— Problem requirements —
From the first line of the data below, repeat each line exactly until you reach the line with "def packNat (w"; include that line too.

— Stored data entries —
____________

-- ==== Sys2Proof/Machine/Image.lean ====
section
/-! DEFINITION. The save image of a stand: its layout (R260, R261), its records (R262), its CRC, the checks of a restore
(R263), the MAC of a handle (R204), and the halt of a stand, a grove and a context (R138, R145, R259, R266). -/

namespace Sys2Proof.Machine

/-- `n` numbers of `w` bytes each. -/
def packNat (w : Nat) (f : Nat → Nat) (n : Nat) : List Byte := (upFrom 0 n).flatMap fun i => natLe (f i) w

/-- Exactly `n` bytes: cut, or filled with zeros. -/
def fit (n : Nat) (bs : List Byte) : List Byte := (bs ++ List.replicate n 0).take n

/-- The MAC of bits [39:0] of a handle under a context's key (R204). -/
def handleMac (c : Ctx) (low : Nat) : Nat := (sipHash c.ckey0 c.ckey1 (dw (low % 2 ^ 40))).toNat % 2 ^ 24
/-- A handle with its MAC (R203). -/
def mkHandle (c : Ctx) (kind rights gen die index : Nat) : DWord :=
  let low := index % 2 ^ 14 + field (die % 4) 14 + field (gen % 2 ^ 16) 16 + field (kind % 16) 32 + field (rights % 16) 36
  dw (low + field (handleMac c low) 40)

abbrev handleKind (h : DWord) : Nat := DWord.bits h 35 32
abbrev handleRights (h : DWord) : Nat := DWord.bits h 39 36
abbrev handleGen (h : DWord) : Nat := DWord.bits h 31 16
abbrev handleDie (h : DWord) : Nat := DWord.bits h 15 14
abbrev handleIndex (h : DWord) : Nat := DWord.bits h 13 0

/-- The OP and D fields of an instruction's word (R36). -/
def opField (i : Instr) : Nat := ((encodeRaw i).map fun x => x.1.op.toNat).getD 0
def dField (i : Instr) : Nat := ((encodeRaw i).map fun x => x.1.d.toNat).getD 0

/-- The value of `vxstat` (R153) and of `vxres` (R156) as CSRs hold them. -/
def Stand.vxstat (st : Stand) : Nat := b2n st.vxTrap + 2 * b2n st.stalled + 4 * b2n st.hopeless
def Stand.vxres (st : Stand) : Nat := st.avail % 65536 + field (st.lent % 65536) 16

/-- The value of `baton` (R231). -/
def State.baton (s : State) (st : Stand) : Nat :=
  let g := s.grove st.grove
  let ring := (s.launch g.launch).kernel.ring
  (if st.standid < ring then st.standid else 0xFF) + field (b2n (g.sbat == some st.standid)) 8 + field (b2n (g.mbat == some st.standid)) 9

/-- Lanes still unfinished of everything parked (R260); the path of a handler that a replayed operation entered parks what it had left. -/
def Stand.parkedLanes (st : Stand) : Mask :=
  st.paths.foldl (fun m kv => m ||| ((kv.2.parked.map (·.lanes)).getD 0) ||| ((kv.2.part.map (·.lanes)).getD 0)) ((st.kept.map (·.lanes)).getD 0)

/-- The 32-byte descriptor of a bound slot (R223). -/
def OpSlot.desc (x : OpSlot) : List Byte :=
  natLe x.sfmt 1 ++ natLe (64 + 8 * x.table + x.geom) 1 ++ natLe x.rows 1 ++ natLe 0 1 ++ natLe x.sscl 4 ++ natLe x.sstride 4
    ++ natLe 0 4 ++ natLe (x.sppa % 2 ^ 52) 8 ++ natLe 0 8
/-- A slot in the image: descriptor and data (R261). -/
def OpSlot.bytes (x : OpSlot) : List Byte := x.desc ++ packNat 1 (fun i => (SMap.get 0 x.data i).toNat) 4096

/-- A residual slot in the image (R194). -/
def Residual.bytes (r : Residual) : List Byte :=
  natLe r.rva.toNat 8 ++ natLe r.rpa 8 ++ natLe r.stride 4 ++ natLe r.et 1 ++ natLe (1 + 2 * b2n r.poisoned) 1 ++ natLe r.count 2
    ++ List.replicate 40 0 ++ packNat 4 (fun i => (SMap.get 0 r.tile i).toNat) 1024

/-- A membership entry in the image (R261). -/
def Member.bytes (m : Member) : List Byte :=
  natLe (m.index + field m.die 14) 2 ++ natLe m.gen 2 ++ natLe m.ord 4 ++ natLe m.ret 8 ++ natLe (if m.pending then 2 else 1) 1
    ++ List.replicate 15 0

/-- A replay record (R262). -/
def replayBytes (pc path : Nat) (ls : Mask) : List Byte := natLe pc 4 ++ natLe path 1 ++ natLe 0 3 ++ natLe ls.toNat 4 ++ natLe 0 4

/-- Whether an operation's reply carries lane values: a returning atomic or XCHG (R262). -/
def laneReply (i : Instr) : Bool :=
  match i with
  | .xchg .. | .aadd .. | .amin .. | .amax .. | .aand .. | .aor .. | .axor .. | .axch .. | .acas .. => true
  | _ => false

____________

— Answer space —
-- ==== Sys2Proof/Machine/Image.lean ====
section
/-! DEFINITION. The save image of a stand: its layout (R260, R261), its records (R262), its CRC, the checks of a restore
(R263), the MAC of a handle (R204), and the halt of a stand, a grove and a context (R138, R145, R259, R266). -/

namespace Sys2Proof.Machine

/-- `n` numbers of `w` bytes each. -/
def packNat (w : Nat) (f : Nat → Nat) (n : Nat) : List Byte := (upFrom 0 n).flatMap fun i => natLe (f i) w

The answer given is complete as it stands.